俺たち昆虫はただ生きることに必死だ。誰かに食われる恐怖、飢えの苦しみ。それに抗うために、ただ貪欲に獲物を追い求める。俺もそうだった。初めて獲物を仕留めたときの高揚感、力が漲る感覚。あの頃は、生きることに理由なんて必要なかった。ただ強くなること、生き残ることそれだけだった。
ある日、俺は飛んできたトンボを仕留め損ねた。あと一歩、あとほんの少しで捕まえられたはずの獲物は、俺の鎌の寸前で素早く方向転換し、青空へと消えていった。その瞬間、俺は初めて、自分の限界を見た気がした。そして、同時に理解したのだ。

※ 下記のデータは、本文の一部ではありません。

/-- The tags of the notes that a custodian change of h reaches at once: FORWARDs that are DUE, in age
order (R32). -/
def Stn.dueHome (s : Stn) (h : Station) : List Tag :=
  (s.bus.outbox.filter fun n => decide (n.route = .home h) && !n.awaiting).filterMap Note.forwardTag?

/-- The tags of the entries routed by h that wait in SENDING with no note (R90). -/
def Stn.waitingHome (s : Stn) (h : Station) : List Tag :=
  (s.req.pend.filter fun e => decide (e.route = .home h) && s.waitsForPlace e).map (·.tag)

/-- custodian[h] has changed: the route cache is emptied, and the requests routed by h are re-addressed,
executed here or refused; a note AWAITING TAKE is handled when it becomes DUE (R32, R39, R88). The spec gives
no order among the requests of one change: the DUE FORWARDs are handled in age order, then the entries that
wait with no note in the order of their hand-offs (DESIGN CHOICE, log 17). -/
def Stn.custodianChanged (w : Places) (s : Stn) (h : Station) : Stn :=
  let tags := s.dueHome h ++ s.waitingHome h
  let outbox := updWhere (fun n => decide (n.route = .home h) && n.body.isForward && n.awaiting)
    (fun n => { n with stale := true }) s.bus.outbox
  tags.foldl (fun s t => s.redirect w h t) { s with bus.outbox := outbox, req.cache := [] }

/-- custodian[h] becomes c, and the change is handed out (R39). -/
def Stn.changeCustodian (w : Places) (s : Stn) (h : Station) (c : Option Station) : Stn :=
  if s.custodian h = c then s
  else (s.updEntry h fun e => { e with custodian := c }).custodianChanged w h

/-- custodian[h] becomes c. A LIVE station whose own custodian has become NONE then becomes its own custodian,
which is a change of its own (R41, R42). -/
def Stn.setCustodian (w : Places) (s : Stn) (h : Station) (c : Option Station) : Stn :=
  let s1 := s.changeCustodian w h c
  if c = none ∧ h = s1.self ∧ s1.cust.state = .live then s1.changeCustodian w h (some s1.self) else s1

/-! ### The return walk (section 3.5) -/

/-- Every returned mark is cleared (R15, R53). -/
def Stn.clearReturned (s : Stn) : Stn :=
  let standby := updWhere (fun (b : StandbyRec) => decide (b.mark = .returned))
    (fun b => { b with mark := .plain }) s.subs.standby
  { s with subs.standby := standby }

/-- What an abort of the return walk does to its records and notes (R27, R56). -/
def Stn.clearReturnWalk (s : Stn) : Stn :=
  { s with subs.active := s.subs.active.map (fun r => { r with returning := false }),
           bus.outbox := s.bus.outbox.filter (fun n => decide (n.walk ≠ .ret)),
           subs.ret := .idle }

/-- A RUNNING return walk is aborted and the grant released (R56). -/
def Stn.abortReturn (s : Stn) : Stn :=
  match s.subs.ret with
  | .running .. => s.clearReturnWalk.releaseGrant
  | _ => s

/-- The return walk for the ward is requested (R18, R53). A RUNNING walk is aborted first, which releases its
grant, to a pending close if there is one (R56, R178). -/
def Stn.requestReturn (w : Places) (s : Stn) : Stn :=
  let s1 := { s with cust.retryDelay := none }
  let s2 := if inSet s1.cust.custody s1.ward then s1
    else { s1 with cust.custody := setAdd s1.cust.custody s1.ward }.setCustodian w s1.ward (some s1.self)
  let s3 := s2.abortReturn
  match s3.subs.grant with
  | .nobody => s3.startReturn
  | _ => { s3 with subs.ret := .waiting }

/-! ### Views (R38, R39) -/

/-- The station becomes LIVE, but for the check that follows a change of the own view (R41, R50, R58). -/
def Stn.becomeLive (w : Places) (s : Stn) : Stn :=
  let s1 := { s with cust.state := .live }
  let s2 := if s1.custodian s1.self = none then s1.setCustodian w s1.self (some s1.self) else s1
  if s2.view s2.buddy = .live then s2.startMirror else s2

/-- Notes of a kind other than FORWARD to a station viewed SILENT or FAILED are dropped and counted, and
the walk they belong to is aborted (R34). -/
def Stn.dropNotes (s : Stn) (k : Station) : Stn :=
  let gone := s.bus.outbox.filter fun n => decide (n.dest = k) && !n.body.isForward
  let s1 := { s with
    bus.outbox := s.bus.outbox.filter (fun n => !(decide (n.dest = k) && !n.body.isForward)),
    bus.failed := gone.foldl (fun c _ => satInc c) s.bus.failed }
  let s2 := if gone.any (fun n => n.body.isReturn) then s1.abortReturn else s1
  match s2.subs.mirror with
  | .running .. => if gone.any (fun n => n.body.isMirror) then s2.mirrorToRestart else s2
  | _ => s2

/-- Receipt-routed FORWARDs to a station viewed FAILED: those DUE are removed and answered, those AWAITING
TAKE are handled at their next lack of take (R32). An entry that waits in SENDING with no note, of which R90
says nothing under FAILED, is answered as a DUE note is, after the notes (DESIGN CHOICE, log 17). -/
def Stn.loseReceipts (s : Stn) (k : Station) : Stn :=
  let due := (s.bus.outbox.filter fun n => decide (n.route = .receipt k) && !n.awaiting).filterMap
    Note.forwardTag?
  let waiting := (s.req.pend.filter fun e => decide (e.route = .receipt k) && s.waitsForPlace e).map (·.tag)
  let outbox := updWhere (fun n => decide (n.route = .receipt k) && n.body.isForward && n.awaiting)
    (fun n => { n with stale := true }) s.bus.outbox
  (due ++ waiting).foldl (fun s t => (s.dropForward t).finish t (refusal .unknownReceipt))
    { s with bus.outbox := outbox }

/-- The held marks of the FORWARDs to k after its view has changed (R33). A view change to FAILED leaves the marks:
R33 says that R32 then applies, but a home-routed FORWARD to a cached addressee k, whose custodian[h] does not
change with the view of k, is not touched by R32, and R33 does not say whether it is still held. It stays held, and
is finished by a later custodian change or by the overall limit (DESIGN CHOICE, log 17). -/
def Stn.holdNotes (s : Stn) (k : Station) (v : View) : Stn :=
  let outbox := match v with
    | .silent | .foreign =>
      updWhere (fun n => decide (n.dest = k) && n.body.isForward && !n.awaiting)
        (fun n => { n with held := true }) s.bus.outbox
    | .joining | .reclaiming | .live =>
      updWhere (fun n => decide (n.dest = k) && n.body.isForward) (fun n => { n with held := false })
        s.bus.outbox
    | .failed => s.bus.outbox
  { s with bus.outbox := outbox }

/-- What a view change of k, from `old` to v, does to the notes (R33, R34, R32). -/
def Stn.viewNotes (s : Stn) (k : Station) (v : View) : Stn :=
  let s1 := s.holdNotes k v
  let s2 := if v.down then s1.dropNotes k else s1
  if v = .failed then s2.loseReceipts k else s2

/-- What a view change of the ward does to the return walk (R18, R53, R56). -/
def Stn.viewReturn (w : Places) (s : Stn) (k : Station) (old v : View) (episode : Bool) : Stn :=
  if k = s.ward then
    if v.down then
      match s.subs.ret with
      | .waiting => { s with subs.ret := .idle }
      | _ => s.abortReturn
    else if v.heard && decide (old = .silent ∨ old = .foreign) && !episode &&
        inSet s.cust.custody k && decide (s.subs.ret = .idle) then s.requestReturn w
    else s
  else s

/-- What a view change of the buddy does: the mirror walk starts, or a RECLAIMING station that has taken
a RETURN enters LIVE (R50, R58). -/
def Stn.viewBuddy (w : Places) (s : Stn) (k : Station) (v : View) : Stn :=
  if k = s.buddy then
    if v = .live ∧ s.cust.state = .live then s.startMirror
    else if v = .failed ∧ s.cust.state = .reclaiming ∧ s.cust.returnTaken = true then s.becomeLive w
    else s
  else s

/-- The view of a peer k becomes v, but for double failure. `episode` tells a JOINING episode of k, which
requests the return walk by itself (R53). The spec gives no order among the consequences of one change: the
notes come first, then the return walk, then the mirror walk or the entry into LIVE, and double failure last
(DESIGN CHOICE, log 17). -/
def Stn.changeView (w : Places) (s : Stn) (k : Station) (v : View) (episode : Bool) : Stn :=
  if s.view k = v then s
  else
    let s1 := s.updEntry k fun e => { e with view := v }
    ((s1.viewNotes k v).viewReturn w k (s.view k) v episode).viewBuddy w k v

/-- A custodian has failed: every entry whose custodian is j gets NONE (R42), in ascending station number, an
order that the spec leaves open (DESIGN CHOICE, log 17). -/
def Stn.failCustodian (w : Places) (s : Stn) (j : Station) : Stn :=
  s.roster.foldl (fun s h => if s.custodian h = some j then s.setCustodian w h none else s) s

/-- A roster station that is down with a buddy viewed FAILED, and is not yet FAILED with NONE (R42). -/
def Stn.bothDown? (s : Stn) : Option Station :=
  s.roster.find? fun k => decide (k ≠ s.self) && (s.view k).down &&
    decide (s.view (buddyOf s.img.roster k) = .failed) &&
    !decide (s.view k = .failed ∧ s.custodian k = none)

/-- The view of a peer k becomes FAILED where it is not, with the first check of double failure (R42). -/
def Stn.failView (w : Places) (s : Stn) (k : Station) : Stn :=
  if s.view k = .failed then s else (s.changeView w k .failed false).failCustodian w k

/-- The second check of double failure, and what the views it makes FAILED bring in turn (R42). Of several
stations the lowest number comes first, an order that the spec leaves open (DESIGN CHOICE, log 17). -/
def Stn.bothDown (w : Places) : Nat → Stn → Stn
  | 0, s => s
  | fuel + 1, s =>
    match s.bothDown? with
    | none => s
    | some k => Stn.bothDown w fuel ((s.failView w k).setCustodian w k none)

/-- The second check of double failure, after every change of a view in the map, the own entry's included
(R37, R42). The own view is never FAILED, so the first check has no part in its changes. -/
def Stn.doubleFailure (w : Places) (s : Stn) : Stn := Stn.bothDown w 16 s

/-- The station enters LIVE (R41, R50, R58); its own view has changed (R42). -/
def Stn.enterLive (w : Places) (s : Stn) : Stn := (s.becomeLive w).doubleFailure w

/-- The view of a peer k becomes v, with everything that follows (R38, R39, R42), in the order of
`Stn.changeView` and then double failure (DESIGN CHOICE, log 17). -/
def Stn.setView (w : Places) (s : Stn) (k : Station) (v : View) (episode : Bool) : Stn :=
  if s.view k = v then s
  else
    let s1 := s.changeView w k v episode
    (if v = .failed then s1.failCustodian w k else s1).doubleFailure w

/-! ### Declaration and adoption (section 3.3) -/

/-- The quorum count for the ward (R44). -/
def Stn.quorumCount (s : Stn) : Nat :=
  1 + (s.roster.filter fun j => decide (j ≠ s.self ∧ j ≠ s.ward) && (s.view j).heard &&
    (match s.entry? j with
     | some e => inSet e.silence s.ward
     | none => false)).length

どれだけ強くても、どれだけ貪欲でも、この弱肉強食の世界で、完璧な勝利など存在しないことを。いつか必ず、俺もまた、誰かの獲物になる日が来る。そのとき、俺の生きてきた意味は、一体どこへ行くのだろう。
俺の視線の先に、小さなアリが懸命に何かを運んでいる。彼らは彼らで、また別の食物連鎖の中にいる。俺が彼らを食うこともできる。しかし、今はその気になれない。ただ、彼らの懸命な姿を眺めていると、ふと、自分たちの存在が途方もなくちっぽけなものに思えてくる。
太陽が傾き始め、アスファルトの熱気が少しずつ和らいでいく。俺は、今日も生き延びた。明日もまた、獲物を求め、鎌を振るうだろう。それが俺の定めだからだ。しかし、この生が、この繰り返される弱肉強食の営みが、一体どこへ向かうのか。その答えは、未だに見つからない。
俺はカマキリ。そして、この虚しさを抱えたまま、今日もまた、獲物を待つ。